__Task brief__: Scan the records below, and wherever a line has the word "overrun", pull it out.
====== Data extract
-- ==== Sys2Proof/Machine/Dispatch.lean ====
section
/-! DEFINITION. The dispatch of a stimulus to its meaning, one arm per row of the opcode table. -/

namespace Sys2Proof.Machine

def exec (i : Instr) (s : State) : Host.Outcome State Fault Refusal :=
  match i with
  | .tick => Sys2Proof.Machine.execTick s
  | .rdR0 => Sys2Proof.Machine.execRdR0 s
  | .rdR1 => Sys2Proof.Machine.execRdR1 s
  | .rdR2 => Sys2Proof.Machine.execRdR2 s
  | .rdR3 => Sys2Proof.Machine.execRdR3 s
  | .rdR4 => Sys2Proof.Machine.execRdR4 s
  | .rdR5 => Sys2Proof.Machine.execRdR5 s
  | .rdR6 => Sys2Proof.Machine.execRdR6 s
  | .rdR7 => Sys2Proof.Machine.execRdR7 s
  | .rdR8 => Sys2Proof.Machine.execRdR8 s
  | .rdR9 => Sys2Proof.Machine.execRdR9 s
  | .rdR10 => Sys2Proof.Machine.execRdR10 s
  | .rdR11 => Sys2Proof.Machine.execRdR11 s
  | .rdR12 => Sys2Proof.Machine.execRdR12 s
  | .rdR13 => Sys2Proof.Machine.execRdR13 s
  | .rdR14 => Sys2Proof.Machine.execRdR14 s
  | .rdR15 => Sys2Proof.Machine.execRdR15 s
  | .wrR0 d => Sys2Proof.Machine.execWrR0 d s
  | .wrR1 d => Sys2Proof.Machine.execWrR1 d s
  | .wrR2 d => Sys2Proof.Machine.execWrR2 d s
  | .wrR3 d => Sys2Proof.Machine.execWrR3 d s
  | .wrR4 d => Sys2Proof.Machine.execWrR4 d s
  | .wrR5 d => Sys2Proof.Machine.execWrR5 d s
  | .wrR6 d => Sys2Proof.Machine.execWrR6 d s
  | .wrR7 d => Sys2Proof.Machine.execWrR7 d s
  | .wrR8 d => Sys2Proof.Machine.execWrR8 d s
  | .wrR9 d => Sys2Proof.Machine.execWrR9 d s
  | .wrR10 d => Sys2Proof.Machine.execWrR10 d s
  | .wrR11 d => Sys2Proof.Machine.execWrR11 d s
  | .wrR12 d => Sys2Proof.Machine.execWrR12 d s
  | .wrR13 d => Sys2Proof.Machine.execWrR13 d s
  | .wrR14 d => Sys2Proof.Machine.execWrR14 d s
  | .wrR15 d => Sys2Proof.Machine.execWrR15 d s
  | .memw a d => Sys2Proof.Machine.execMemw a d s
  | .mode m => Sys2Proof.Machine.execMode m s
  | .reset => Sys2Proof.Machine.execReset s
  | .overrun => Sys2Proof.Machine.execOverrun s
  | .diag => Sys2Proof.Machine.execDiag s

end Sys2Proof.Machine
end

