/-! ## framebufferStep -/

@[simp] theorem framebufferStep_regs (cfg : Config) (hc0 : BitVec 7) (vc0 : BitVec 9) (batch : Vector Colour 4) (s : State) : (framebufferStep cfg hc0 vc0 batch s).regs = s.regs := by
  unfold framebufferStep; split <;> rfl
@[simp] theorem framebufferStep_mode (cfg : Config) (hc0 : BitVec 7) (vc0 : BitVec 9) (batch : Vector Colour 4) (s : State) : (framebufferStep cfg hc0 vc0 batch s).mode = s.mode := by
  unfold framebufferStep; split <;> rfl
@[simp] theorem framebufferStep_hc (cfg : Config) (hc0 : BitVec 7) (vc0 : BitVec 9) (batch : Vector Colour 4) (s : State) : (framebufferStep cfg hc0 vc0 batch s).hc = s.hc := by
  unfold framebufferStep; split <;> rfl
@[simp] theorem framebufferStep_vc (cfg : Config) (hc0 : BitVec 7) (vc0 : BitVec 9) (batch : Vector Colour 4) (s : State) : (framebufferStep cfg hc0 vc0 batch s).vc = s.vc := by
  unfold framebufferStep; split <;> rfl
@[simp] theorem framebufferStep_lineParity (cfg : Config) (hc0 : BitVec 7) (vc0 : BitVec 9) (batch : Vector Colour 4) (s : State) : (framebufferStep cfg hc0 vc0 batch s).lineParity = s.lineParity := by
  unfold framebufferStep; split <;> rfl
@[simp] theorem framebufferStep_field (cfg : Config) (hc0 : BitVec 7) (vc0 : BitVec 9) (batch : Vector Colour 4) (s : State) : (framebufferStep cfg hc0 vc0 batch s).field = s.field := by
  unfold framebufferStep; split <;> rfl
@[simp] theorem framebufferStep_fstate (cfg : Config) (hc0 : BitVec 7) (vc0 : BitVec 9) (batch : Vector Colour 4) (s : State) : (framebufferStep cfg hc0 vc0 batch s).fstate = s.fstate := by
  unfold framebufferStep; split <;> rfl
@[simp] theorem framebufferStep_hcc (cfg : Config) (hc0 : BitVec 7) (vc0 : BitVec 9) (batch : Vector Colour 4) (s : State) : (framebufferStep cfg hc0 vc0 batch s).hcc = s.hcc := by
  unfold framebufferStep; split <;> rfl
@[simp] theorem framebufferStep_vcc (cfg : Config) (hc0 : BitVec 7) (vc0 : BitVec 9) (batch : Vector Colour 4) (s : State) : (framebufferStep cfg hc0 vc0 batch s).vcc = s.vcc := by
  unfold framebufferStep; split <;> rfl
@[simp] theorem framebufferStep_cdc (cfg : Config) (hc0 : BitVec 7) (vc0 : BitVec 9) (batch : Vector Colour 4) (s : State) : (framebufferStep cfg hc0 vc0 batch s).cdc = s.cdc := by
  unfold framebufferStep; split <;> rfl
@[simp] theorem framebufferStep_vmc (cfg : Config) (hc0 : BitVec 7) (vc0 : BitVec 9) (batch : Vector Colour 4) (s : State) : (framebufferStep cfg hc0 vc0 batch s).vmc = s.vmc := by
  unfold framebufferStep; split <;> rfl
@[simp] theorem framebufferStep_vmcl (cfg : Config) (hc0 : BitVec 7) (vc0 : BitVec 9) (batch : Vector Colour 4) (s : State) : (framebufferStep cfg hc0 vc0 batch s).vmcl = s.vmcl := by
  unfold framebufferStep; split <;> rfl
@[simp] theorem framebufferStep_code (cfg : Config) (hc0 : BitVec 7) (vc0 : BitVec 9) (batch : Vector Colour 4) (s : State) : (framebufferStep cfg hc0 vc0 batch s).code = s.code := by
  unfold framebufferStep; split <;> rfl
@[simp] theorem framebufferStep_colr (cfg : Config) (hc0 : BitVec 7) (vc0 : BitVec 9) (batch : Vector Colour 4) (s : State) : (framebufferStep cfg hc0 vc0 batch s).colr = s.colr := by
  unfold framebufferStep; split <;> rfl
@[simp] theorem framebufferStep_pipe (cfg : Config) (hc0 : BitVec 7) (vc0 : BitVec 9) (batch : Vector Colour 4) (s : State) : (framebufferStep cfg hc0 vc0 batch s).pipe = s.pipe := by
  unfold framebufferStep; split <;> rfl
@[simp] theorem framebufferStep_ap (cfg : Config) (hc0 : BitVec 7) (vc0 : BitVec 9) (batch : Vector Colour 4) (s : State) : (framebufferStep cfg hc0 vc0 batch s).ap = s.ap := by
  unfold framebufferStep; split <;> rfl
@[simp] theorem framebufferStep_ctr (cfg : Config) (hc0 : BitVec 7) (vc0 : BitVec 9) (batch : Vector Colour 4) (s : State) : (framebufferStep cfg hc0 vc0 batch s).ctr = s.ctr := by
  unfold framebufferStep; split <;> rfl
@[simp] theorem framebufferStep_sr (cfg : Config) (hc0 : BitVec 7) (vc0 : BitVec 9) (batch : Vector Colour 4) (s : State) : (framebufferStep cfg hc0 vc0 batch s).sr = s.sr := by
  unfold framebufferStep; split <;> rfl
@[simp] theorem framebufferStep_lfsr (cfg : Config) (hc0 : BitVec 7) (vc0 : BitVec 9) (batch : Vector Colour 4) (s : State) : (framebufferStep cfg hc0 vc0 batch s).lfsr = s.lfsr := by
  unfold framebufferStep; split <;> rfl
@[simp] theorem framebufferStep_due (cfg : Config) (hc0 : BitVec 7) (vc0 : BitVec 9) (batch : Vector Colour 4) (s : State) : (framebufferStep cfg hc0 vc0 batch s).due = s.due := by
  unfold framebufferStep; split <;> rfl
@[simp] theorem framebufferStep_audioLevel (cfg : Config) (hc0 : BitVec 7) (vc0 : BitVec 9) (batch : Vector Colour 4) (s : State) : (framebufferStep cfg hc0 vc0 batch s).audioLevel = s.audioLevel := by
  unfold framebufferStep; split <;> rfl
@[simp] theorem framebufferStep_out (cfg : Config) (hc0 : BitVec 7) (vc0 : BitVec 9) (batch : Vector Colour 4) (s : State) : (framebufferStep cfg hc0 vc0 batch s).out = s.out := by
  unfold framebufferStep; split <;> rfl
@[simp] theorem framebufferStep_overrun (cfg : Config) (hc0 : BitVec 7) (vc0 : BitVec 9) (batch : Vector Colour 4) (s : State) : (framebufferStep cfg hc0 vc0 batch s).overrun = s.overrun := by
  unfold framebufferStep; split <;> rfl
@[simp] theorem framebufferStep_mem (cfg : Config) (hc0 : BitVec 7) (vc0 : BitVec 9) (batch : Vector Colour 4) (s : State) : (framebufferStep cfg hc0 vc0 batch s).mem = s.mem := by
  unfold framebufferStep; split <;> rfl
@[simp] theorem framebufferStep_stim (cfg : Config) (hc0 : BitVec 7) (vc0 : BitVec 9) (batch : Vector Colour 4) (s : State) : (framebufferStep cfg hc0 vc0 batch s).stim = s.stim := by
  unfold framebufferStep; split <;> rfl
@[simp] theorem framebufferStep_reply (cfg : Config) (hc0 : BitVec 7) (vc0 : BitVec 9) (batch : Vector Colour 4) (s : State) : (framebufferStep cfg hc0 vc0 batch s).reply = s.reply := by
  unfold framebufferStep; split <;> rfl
============
__Written answer__:
  | .overrun => Sys2Proof.Machine.execOverrun s
@[simp] theorem framebufferStep_overrun (cfg : Config) (hc0 : BitVec 7) (vc0 : BitVec 9) (batch : Vector Colour 4) (s : State) : (framebufferStep cfg hc0 vc0 batch s).overrun = s.overrun := by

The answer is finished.